Jón Magnússon was born in northern Iceland as one of nine children. He lost his mother at an early age but came under the protection of the Bishop of Skálholt, who ensured he had the grammar school education which allowed him to become a pastor. After eight years at Ögur, in 1644 Jón Magnússon became the pastor of the village of Eyri, where he helped restore the dilapidated church.

The events behind the Píslarsaga[edit]

All passed peacefully until 1655, when Jón Magnússon was involved in a dispute with two of his parishioners, a father and son both called Jón Jónsson. The younger Jón Jónsson had asked for the hand of Jón Magnússon's stepdaughter, Rannveig, in marriage but the pastor refused. That autumn, Jón Magnússon suddenly fell ill. Although he had already undergone a similar breakdown in his health in 1627, he ascribed this latest attack to witchcraft and he believed the culprits were the two Jón Jónssons.
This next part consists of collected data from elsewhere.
-- ==== Sys2Proof/Machine/Reduce.lean ====
section
/-!
DEFINITION. The reduction elements: RADD, RMAX, RMIN and RJOIN (R251 to R255) and KMERGE (R281 to R283).
-/

namespace Sys2Proof.Machine

/-! ### Running values -/

/-- The running value of element `ix` after iteration `n`. -/
def Node.redAt (nd : Node) (ix n : Nat) : Option Red :=
  ((Tab.get [] nd.red ix).find? fun e => e.1 = n).map (·.2)

/-- Records the running value after iteration `n`, and drops those that no discard can restore (R252). -/
def State.setRed (s : State) (nk ix n : Nat) (r : Red) : State :=
  s.modNd nk fun nd =>
    let oldest := nd.invs.foldl (fun m i => min m i.n) n
    { nd with red := Tab.mod [] nd.red ix fun l => (l.filter fun e => e.1 != n && oldest ≤ e.1 + 16) ++ [(n, r)] }

/-- Status bits joined into a running value (R29). -/
def Red.join (r : Red) (t : Status) : Red := { r with ns := r.ns || t.ns, em := r.em || t.em, er := r.er || t.er }
def Red.status (r : Red) : Status := { ns := r.ns, em := r.em, er := r.er }

/-- What an iteration contributes (R255). -/
inductive Contrib where
  | skip
  | null
  | value (o : Opnd) (isIdentity : Bool)
deriving DecidableEq, Repr

/-- The contribution of an issue (R255); `idn` is the identity under mode identity. -/
def contrib (w : GWord) (idn : Option Val) (i : Issue) : Contrib :=
  if !predHolds w.prd i then .skip
  else
    match i.l with
    | none => .skip
    | some l =>
      if !l.null then .value l false
      else
        match w.nm with
        | .absorb => .skip
        | .pass => .null
        | .identity => match idn with | some v => .value { l with null := false, val := v } true | none => .null

/-- The group size C of RADD to RJOIN (R251). -/
def groupC (w : GWord) : Nat := w.imm.imm16

/-- The `k`-th iteration before `n`. -/
def iterBack (n k : Nat) : Nat := (n + 2 ^ 32 - k) % 2 ^ 32

/-- The iterations whose folds that of iteration `n` waits for: the one before in its group (R252), and the one before on its chunk
(R281). -/
def foldWaits (op : Op) (w : GWord) (n : Nat) : List Nat :=
  let c := bits w.imm.imm16 0 8
  let nc := bits w.imm.imm16 8 8
  match op with
  | .radd | .rmax | .rmin | .rjoin => if n % groupC w = 0 then [] else [iterBack n 1]
  | .kmerge =>
    if w.mf = 0 then (if n / nc % c = 0 then [] else [iterBack n 1, iterBack n nc])
    else if n % (c * nc) = 0 then [] else [iterBack n 1]
  | _ => []

/-- The folds that an iteration waits for are done. -/
def Node.foldReady (nd : Node) (op : Op) (w : GWord) (ix n : Nat) : Bool :=
  (foldWaits op w n).all fun m => (nd.redAt ix m).isSome

/-- Folds and sends (R252). `prev` names the iteration whose running value is continued (none: the group starts), `last` whether
this contribution ends the group; `f` folds a contribution into a running value, giving a fault or the value and its flags; `out`
is what a group sends. -/
def redFire (op : Op) (w : GWord) (idn : Option Val) (prev : Nat → Option Nat) (last : Nat → Bool)
    (f : Nat → Nat → Red → Opnd → Bool → Except Cause (Red × Nat)) (out : Nat → Red → Opnd × Nat) (s : State) : Out :=
  match s.sched.cur with
  | none => .next s
  | some i =>
    match s.invOf i with
    | none => .next s
    | some v =>
      let nd := s.nd i.nk
      let n := v.n
      if !nd.foldReady op w i.ix n then .next s.waits
      else
        let r0 : Red := ((prev n).bind fun m => nd.redAt i.ix m).getD {}
        let folded : Except Cause (Red × Nat) :=
          match contrib w idn i with
          | .skip => .ok (r0, 0)
          | .null => .ok ({ r0 with any := true, nul := true }.join i.status, 0)
          | .value o isId => (f v.fctl n r0 o isId).map fun x => (x.1.join i.status, x.2)
        match folded with
        | .error c => .next (s.fault i op c)
        | .ok (r, fl) =>
          let sent := if last n then some (if !r.any || r.nul then (Opnd.nullWith r.status, 0) else out n r) else none
          let fl := fl ||| (sent.map (·.2)).getD 0
          if trapsOn v.fctl fl then .next (s.fault i op .floatException fun p => { p with aux := fl })
          else
            let s := (s.setRed i.nk i.ix n r).addFlags i fl
            match sent with
            | none => .next s
            | some (o, _) => .next (s.sendBoth i w false r.status o o)

/-- RADD, RMAX and RMIN: the fold of R252 and R253. A contribution that nothing was folded with is sent with its NaNs made
canonical; DESIGN CHOICE: the invocation that sends it raises NV for a signalling one (R184; assumption 107). -/
def redArith (op : Op) (k : RedOp) (idn : Nat) (w : GWord) (s : State) : Out :=
  let c := groupC w
  redFire op w (some (sc64 idn)) (fun n => if n % c = 0 then none else some (iterBack n 1)) (fun n => n % c = c - 1)
    (fun fctl _ r o isId =>
      if !isId && !r.idn && r.v.isVec != o.val.isVec then .error .widthMismatch
      else if r.nul || !r.any then
        .ok ({ r with any := true, idn := r.idn && isId, v := if isId && r.any then r.v else o.val }, 0)
      else
        let x := asOperands w.ty { val := r.v } o o true false (fun a b _ => redOp k w.ty (modeOf fctl w.rm) w.sat a b)
        let nan := match Ty.ff w.ty with | some f => hasNan f x.1 | none => false
        .ok ({ r with idn := r.idn && isId, v := x.1, ns := r.ns || nan }, x.2))
    (fun _ r =>
      let v : Val × Nat := match Ty.ff w.ty with | some f => canonVal f r.v | none => (r.v, 0)
      let o : Opnd := { val := match v.1 with | .sc x => scalarOf w.ty x.toNat | .vec x => .vec x }
      let nan := match Ty.ff w.ty with | some f => hasNan f o.val | none => false
      ({ o with ns := nan }, v.2)) s

/-- R253: the identities 0 and −0. -/
def execRadd (w : GWord) (s : State) : Out :=
  redArith .radd .add (match Ty.ff w.ty with | some f => f.zero true | none => 0) w s
/-- R253: B of R204, or −∞. -/
def execRmax (w : GWord) (s : State) : Out :=
  redArith .rmax .max (match Ty.ff w.ty with
    | some f => f.infPat true
    | none => if Ty.signed w.ty then wrapN 64 (-(2 ^ (w.ty.width - 1) : Int)) else 0) w s
/-- R253: T of R204, or +∞. -/
def execRmin (w : GWord) (s : State) : Out :=
  redArith .rmin .min (match Ty.ff w.ty with
    | some f => f.infPat false
    | none => if Ty.signed w.ty then 2 ^ (w.ty.width - 1) - 1 else 2 ^ w.ty.width - 1) w s

/-- R254: contribution j in lane j; with TY MASK, its bit 0 in bit j. -/
def execRjoin (w : GWord) (s : State) : Out :=
  let c := groupC w
  let isMask := w.ty = .mask
  redFire .rjoin w none (fun n => if n % c = 0 then none else some (iterBack n 1)) (fun n => n % c = c - 1)
    (fun _ n r o _ =>
      if o.val.isVec then .error .widthMismatch
      else
        let j := n % c
        let wd := if isMask then 1 else w.ty.width
        let acc := r.v.nat + o.val.nat % 2 ^ wd * 2 ^ (wd * j)
        .ok ({ r with any := true, v := if isMask then sc64 acc else .vec (BitVec.ofNat 512 acc) }, 0))
    (fun _ r => ({ val := r.v }, 0)) s

/-! ### KMERGE -/

/-- The 16 F32 lanes of a chunk (R270). -/
def chunkLanes (v : Val) : List Nat := (List.range 16).map (v.lane 32)

/-- Round(2^x, F32, RNE) of a difference of two F32 patterns taken exactly, with its flags (R282). -/
def exp2Diff (a b : Nat) : Nat × Nat :=
  let d := fvAdd (FF.f32.dec a) (fvNeg (FF.f32.dec b)) .rne
  let e := fvExp2 d.1
  let r := FF.f32.ofFV .rne false e.1
  (r.1, d.2 ||| e.2 ||| r.2)

/-- fl(fl(x × a) + fl(y × b)) with its flags (R282). -/
def mulAdd2 (x a y b : Nat) : Nat × Nat :=
  let p := FF.f32.mul .rne false x a
  let q := FF.f32.mul .rne false y b
  let r := FF.f32.add .rne false p.1 q.1
  (r.1, p.2 ||| q.2 ||| r.2)

/-- One merge step of R282 on the lanes O_0 to O_13, m, l. -/
def mergeDense (run inc : List Nat) : List Nat × Nat :=
  let m := run.getD 14 0
  let m2 := inc.getD 14 0
  let mx := FF.f32.minMax true m m2
  let inf := FF.f32.infPat false
  let ninf := FF.f32.infPat true
  if mx.1 = ninf then (run, mx.2)
  else
    let one := 0x3f800000
    let a := if mx.1 = inf then (if m = inf then one else 0, 0) else exp2Diff m mx.1
    let b := if mx.1 = inf then (if m2 = inf then one else 0, 0) else exp2Diff m2 mx.1
    let l := mulAdd2 (run.getD 15 0) a.1 (inc.getD 15 0) b.1
    let os := (List.range 14).map fun k => mulAdd2 (run.getD k 0) a.1 (inc.getD k 0) b.1
    (os.map (·.1) ++ [mx.1, l.1], os.foldl (fun x o => x ||| o.2) (mx.2 ||| a.2 ||| b.2 ||| l.2))

/-- The score order of two F32 patterns. -/
def scoreLt (a b : Nat) : Bool := fvLt (FF.f32.dec a) (FF.f32.dec b)

/-- Entry `x` ranks before an entry already in the list (R283): a higher score, then the smaller position; the list's
own come from lower partials or earlier places. -/
def ranksBefore (x e : Nat × Nat) : Bool := scoreLt e.1 x.1 || (!scoreLt x.1 e.1 && x.2 < e.2)

/-- Inserts an entry by rank. -/
def insertRank (x : Nat × Nat) : List (Nat × Nat) → List (Nat × Nat)
  | [] => [x]
  | e :: es => if ranksBefore x e then x :: e :: es else e :: insertRank x es

/-- An entry that no chunk has filled (R281). -/
def emptyEntry : Nat × Nat := (0xff800000, 0xffffffff)

/-- R281 to R283. -/
def execKmerge (w : GWord) (s : State) : Out :=
  let c := bits w.imm.imm16 0 8
  let nc := bits w.imm.imm16 8 8
  let j (n : Nat) : Nat := n / nc % c
  if w.mf = 0 then
    redFire .kmerge w none (fun n => if j n = 0 then none else some (iterBack n nc)) (fun n => j n = c - 1)
      (fun _ _ r o _ =>
        if !o.val.isVec then .error .widthMismatch
        else if r.nul then .ok (r, 0)
        else
          let inc0 := chunkLanes o.val
          let nan := (FF.f32.dec (inc0.getD 14 0)).isNan
          let inc := if nan then inc0.set 14 (FF.f32.infPat true) else inc0
          let z := if r.any then mergeDense (chunkLanes r.v) inc else (inc, 0)
          .ok ({ r with any := true, v := joinLanes 32 z.1, ns := r.ns || nan }, z.2))
      (fun _ r =>
        let xs := chunkLanes r.v
        let l := xs.getD 15 0
        let zero := (FF.f32.dec l).isZero
        let os := (List.range 14).map fun k =>
          if zero then (0, 0)
          else
            let q := fvDiv (FF.f32.dec (xs.getD k 0)) (FF.f32.dec l)
            let z := FF.f32.ofFV .rne false q.1
            (z.1, q.2 ||| z.2)
        let v := joinLanes 32 (os.map (·.1) ++ [xs.getD 14 0, FF.f32.canon l])
        ({ val := v, em := zero, ns := hasNan .f32 v }, os.foldl (fun x o => x ||| o.2) 0)) s
  else
    let first (n : Nat) : Bool := n % (c * nc) = 0
    redFire .kmerge w none (fun n => if first n then none else some (iterBack n 1)) (fun n => j n = c - 1)
      (fun _ _ r o _ =>
        if !o.val.isVec then .error .widthMismatch
        else
          let es := (List.range 8).map fun e => (o.val.lane 64 e / 2 ^ 32, o.val.lane 64 e % 2 ^ 32)
          let start := if r.list.isEmpty then List.replicate (8 * nc) emptyEntry else r.list
          .ok ({ r with any := true, list := (es.foldl (fun l x => insertRank x l) start).take (8 * nc) }, 0))
      (fun n r =>
        let k := n % nc
        ({ val := joinLanes 64 ((List.range 8).map fun e =>
            let x := r.list.getD (8 * k + e) emptyEntry
            x.1 * 2 ^ 32 + x.2) }, 0)) s

end Sys2Proof.Machine
end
The first part of the Píslarsaga recounts his physical sufferings and his "demonic" visions, as well as his efforts to bring the "sorcerers" to justice. The legal authorities were initially reluctant to take action, but in March, 1656, the two Jón Jónssons were arrested. They confessed to dabbling with popular magic spells but not to being in league with the Devil, as Jón Magnússon had alleged. They were condemned and burned at the stake on April 10, 1656.

Nevertheless, Jón Magnússon's illness continued even after the Jón Jónssons had been executed. At first, he believed it was because their bodies had not been burned thoroughly, but when this too was done he gained only a brief respite before the torments began again. Jón Magnússon believed that there was another witch involved and his attention turned to Þuríður Jónsdóttir, the daughter of the elder Jón Jónsson. This time the authorities proved less responsive to his pleas. Þuríður fled from the district and found support with a leading churchman and his wife. The second part of the Píslarsaga is an account of Jón Magnússon's further torments and his attacks on the authorities he believed were allowing witchcraft to run rife in Iceland. At the Thingvellir (parliament) held in the summer of 1658, Þuríður Jónsdóttir was completely acquitted of all charges against her. Her beauty and intelligence made a strong impression and she was able to call on several witnesses to testify in her favour, whereas Jón Magnússon could only produce one, a "wandering prophet" called Erlendur Ormsson. Although defeated, Jón Magnússon continued his campaign, which included writing the Píslarsaga by way of justifying his actions. In 1660, Þuríður Jónsdóttir brought her own suit against him for persecution. After that, nothing is known for sure of the case, but it has been surmised that the two came to a private understanding and the matter was quietly dropped. Jón Magnússon continued to live an active life as pastor of Eyri until his retirement in 1689.

Background: witch trials in 17th century Iceland[edit]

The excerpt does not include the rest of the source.